Our January 2021 online event was called “Seeing Ourselves” and featured television, movies and books that included characters with developmental disabilities. In addition, folks with developmental disabilities create art, act and write books and have books written about them. Check out the video under the past programs tab on this website (at the bottom of that page). And take a look at our growing list of ways folks with developmental disabilities can see themselves in the world. We will continue to expand this list. Suggestions welcome.
Atypical. A television series featuring a teenager on the autism spectrum making his way through high school and college. On Netflix.
The Casagrandes. An animated television series about a multi-generational Mexican American family living under one roof that includes C.J., a kid with down syndrome. On Nickelodeon.
Ozark. A drama about a family caught up in money laundering. Tuck is a character in the series that has down syndrome and the actor has down syndrome in real life, On Netflix.
The Peanut Butter Falcon
A comedy-drama about friendships, fortitude and the pursuit of dreams. The story follows the adventure of a young man with Down syndrome who dreams of becoming a professional wrestler and attending the wrestling school run by his wrestling idol. He runs away from an assisted living facility and stows away on a small fishing boat. On Hulu.
I Am Sam
A drama about a man who is living with an intellectual disability, who is fighting to keep custody of his daughter after they were abandoned by the daughter’s mother.

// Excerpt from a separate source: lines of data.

theorem State.ptpSeq_keeps {s0 : State} {s : State} {x : Nat} (hK : Keeps s0 s) : Keeps s0 (s.ptpSeq x).2 := by
  unfold State.ptpSeq
  repeat' first
    | with_reducible assumption
    | with_reducible apply State.setPtp_keeps
    | simp -zeta only [Keeps.upd]

theorem State.ptpSeq_keepsE {s0 : State} {s : State} {x : Nat} {rK} {tK : State} (eK : s.ptpSeq x = (rK, tK)) (hK : Keeps s0 s)
    : Keeps s0 tK := by
  have qK : Keeps s0 (s.ptpSeq x).2 := State.ptpSeq_keeps hK
  rw [eK] at qK; exact qK

theorem execPtpMasterSend_keeps {s0 : State} {port : Port} {sync : Bool} {s : State} (hK : Keeps s0 s) :
    KeepsOut s0 (execPtpMasterSend port sync s) := by
  unfold execPtpMasterSend
  repeat' first
    | with_reducible assumption
    | (with_reducible first
        | apply KeepsOut.next | apply KeepsOut.ite | apply State.ptpSeq_keeps | apply State.ptpSeq_keepsE (by assumption)
        | apply State.sendPtp_keeps | apply Keeps.ite)
    | split

theorem execPtpDelayRequest_keeps {s0 : State} {port : Port} {s : State} (hK : Keeps s0 s) :
    KeepsOut s0 (execPtpDelayRequest port s) := by
  unfold execPtpDelayRequest
  repeat' first
    | with_reducible assumption
    | (with_reducible first
        | apply KeepsOut.next | apply KeepsOut.ite | apply State.ptpSeq_keeps | apply State.ptpSeq_keepsE (by assumption)
        | apply State.setPtp_keeps | apply State.sendPtp_keeps | apply Keeps.ite)
    | simp -zeta only [Keeps.upd]
    | split

theorem State.ptpFollow_keeps {s0 : State} {s : State} {p : Port} {msg : List Byte} (hK : Keeps s0 s) :
    Keeps s0 (s.ptpFollow p msg) := by
  unfold State.ptpFollow
  repeat' first | with_reducible assumption | with_reducible apply State.sendPtp_keeps | split

theorem State.ptpAnswer_keeps {s0 : State} {s : State} {p : Port} {msg : List Byte} (hK : Keeps s0 s) :
    Keeps s0 (s.ptpAnswer p msg) := by
  unfold State.ptpAnswer
  repeat' first
    | with_reducible assumption
    | (with_reducible first | apply State.sendPtp_keeps | apply Keeps.ite)
    | split

theorem execTimeCrossCheck_keeps {s0 s : State} (h : Keeps s0 s) : KeepsOut s0 (execTimeCrossCheck s) := by
  have q : ∀ {y : State} {run : Nat}, Keeps s0 y → Keeps s0 { y with tm := { y.tm with xchkRun := run } } := by
    intro y run hy
    apply Keeps.updTm hy
    exact hy.now
  unfold execTimeCrossCheck
  extract_lets +onlyGivenNames ok
  refine .ite (q h) ?_
  extract_lets +onlyGivenNames x d y run
  have hy : Keeps s0 y := State.setF_keeps (State.at__keeps h)
  clear_value run y d x ok
  exact .ite (State.raiseTime_keeps (State.setF_keeps (q hy))) (q hy)

theorem execPpsOutPulse_keeps {s0 : State} {s : State} (hK : Keeps s0 s) : KeepsOut s0 (execPpsOutPulse s) := by
  unfold execPpsOutPulse
  repeat' first
    | with_reducible assumption
    | extract_lets +onlyGivenNames x
      first
      | have hx : Keeps s0 x := by
          dsimp -zeta only [x]
          repeat' first
            | with_reducible assumption
            | (with_reducible first
                | apply KeepsOut.next | apply KeepsOut.ite | apply State.toNet_keeps | intro _ _ | apply Keeps.ite
                | apply Keeps.now | apply Nat.le_add_right_of_le)
            | simp -zeta only [Keeps.upd]
            | split
            | apply Keeps.updTm
        clear_value x
      | have hx : s0.tm.now ≤ x.now := by
          dsimp -zeta only [x]
          repeat' first
            | with_reducible assumption
            | (with_reducible first
                | apply KeepsOut.next | apply KeepsOut.ite | apply State.toNet_keeps | intro _ _ | apply Keeps.now
                | apply Nat.le_add_right_of_le)
        clear_value x
      | clear_value x
    | (with_reducible first
        | apply KeepsOut.next | apply KeepsOut.ite | apply State.toNet_keeps | intro _ _ | apply Keeps.ite | apply Keeps.now
        | apply Nat.le_add_right_of_le)
    | simp -zeta only [Keeps.upd]
    | split
    | apply Keeps.updTm

theorem State.evOutStart_keeps {s0 : State} {s : State} {k : Nat} (hK : Keeps s0 s) : Keeps s0 (s.evOutStart k) := by
  unfold State.evOutStart
  repeat' first
    | with_reducible assumption
    | extract_lets +onlyGivenNames x
      first
      | have hx : Keeps s0 x := by
          dsimp -zeta only [x]
          repeat' first
            | with_reducible assumption
            | (with_reducible first | apply State.setF_keeps | apply Keeps.ite | apply Keeps.now | apply Nat.le_add_right_of_le)
            | simp -zeta only [Keeps.upd]
            | split
            | apply Keeps.updTm
        clear_value x
      | have hx : s0.tm.now ≤ x.now := by
          dsimp -zeta only [x]
          repeat' first
            | with_reducible assumption
            | (with_reducible first | apply State.setF_keeps | apply Keeps.now | apply Nat.le_add_right_of_le)
        clear_value x
      | clear_value x
    | (with_reducible first | apply State.setF_keeps | apply Keeps.ite | apply Keeps.now | apply Nat.le_add_right_of_le)
    | simp -zeta only [Keeps.upd]
    | split
    | apply Keeps.updTm

theorem execTimedOutputPulse_keeps {s0 : State} {k : Nat} {s : State} (hK : Keeps s0 s) :
    KeepsOut s0 (execTimedOutputPulse k s) := by
  unfold execTimedOutputPulse
  repeat' first
    | with_reducible assumption
    | extract_lets +onlyGivenNames x
      first
      | have hx : Keeps s0 x := by
          dsimp -zeta only [x]
          repeat' first
            | with_reducible assumption
            | (with_reducible first
                | apply KeepsOut.next | apply KeepsOut.ite | apply State.toNet_keeps | intro _ _ | apply Keeps.ite
                | apply Keeps.now | apply Nat.le_add_right_of_le)
            | simp -zeta only [Keeps.upd]
            | split
            | apply Keeps.updTm
        clear_value x
      | have hx : s0.tm.now ≤ x.now := by
          dsimp -zeta only [x]
          repeat' first
            | with_reducible assumption
            | (with_reducible first
                | apply KeepsOut.next | apply KeepsOut.ite | apply State.toNet_keeps | intro _ _ | apply Keeps.now
                | apply Nat.le_add_right_of_le)
        clear_value x
      | clear_value x
    | (with_reducible first
        | apply KeepsOut.next | apply KeepsOut.ite | apply State.toNet_keeps | intro _ _ | apply Keeps.ite | apply Keeps.now
        | apply Nat.le_add_right_of_le)
    | simp -zeta only [Keeps.upd]
    | split
    | apply Keeps.updTm

theorem State.txtsLevel_keeps {s0 : State} {s : State} (hK : Keeps s0 s) : Keeps s0 (s.txtsLevel) := by
  unfold State.txtsLevel
  repeat' first | with_reducible assumption | with_reducible apply State.setF_keeps

theorem State.txtsPut_keeps {s0 : State} {s : State} {base : Nat} {entry : List Byte} (hK : Keeps s0 s) :
    Keeps s0 (s.txtsPut base entry) := by
  unfold State.txtsPut
  repeat' first
    | with_reducible assumption
    | extract_lets +onlyGivenNames x
      first
      | have hx : Keeps s0 x := by
          dsimp -zeta only [x]
          repeat' first
            | with_reducible assumption
            | (with_reducible first
                | apply State.txtsLevel_keeps | apply State.setF_keeps | apply State.addSat_keeps | apply State.raiseTime_keeps
                | apply Keeps.ite | apply Keeps.now | apply Nat.le_add_right_of_le)
            | simp -zeta only [Keeps.upd]
            | split
            | apply Keeps.updTm
        clear_value x
      | have hx : s0.tm.now ≤ x.now := by
          dsimp -zeta only [x]
          repeat' first
            | with_reducible assumption
            | (with_reducible first
                | apply State.txtsLevel_keeps | apply State.setF_keeps | apply State.addSat_keeps | apply State.raiseTime_keeps
                | apply Keeps.now | apply Nat.le_add_right_of_le)
        clear_value x
      | clear_value x
    | (with_reducible first
        | apply State.txtsLevel_keeps | apply State.setF_keeps | apply State.addSat_keeps | apply State.raiseTime_keeps
        | apply Keeps.ite | apply Keeps.now | apply Nat.le_add_right_of_le)
    | simp -zeta only [Keeps.upd]
    | split
    | apply Keeps.updTm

It’s an examination of the social prejudices and stereotypes against people with intellectual disabilities and their abilities and rights as parents. On Netflix
Crip Camp : A Disability Revolution
Featuring people with a variety of disabilities, this documentary
takes a look back at Camp Jened (located in the Catskills in the US), which welcomed people with disabilities in the 1950s, 60s and 70s when many mainstream summer camps did not. The film documents the revolutionary spirit that surrounded the camp, and the complex experiences of many of the campers – many of whom went on to be leaders in the disability rights movement in the United States. On Netflix.
The Curious Incident of the Dog in the Night-Time by Mark Haddon.
A novel that tells the story of a young boy with Asperger syndrome who solves a mystery about the death of a dog and reunites with his mother.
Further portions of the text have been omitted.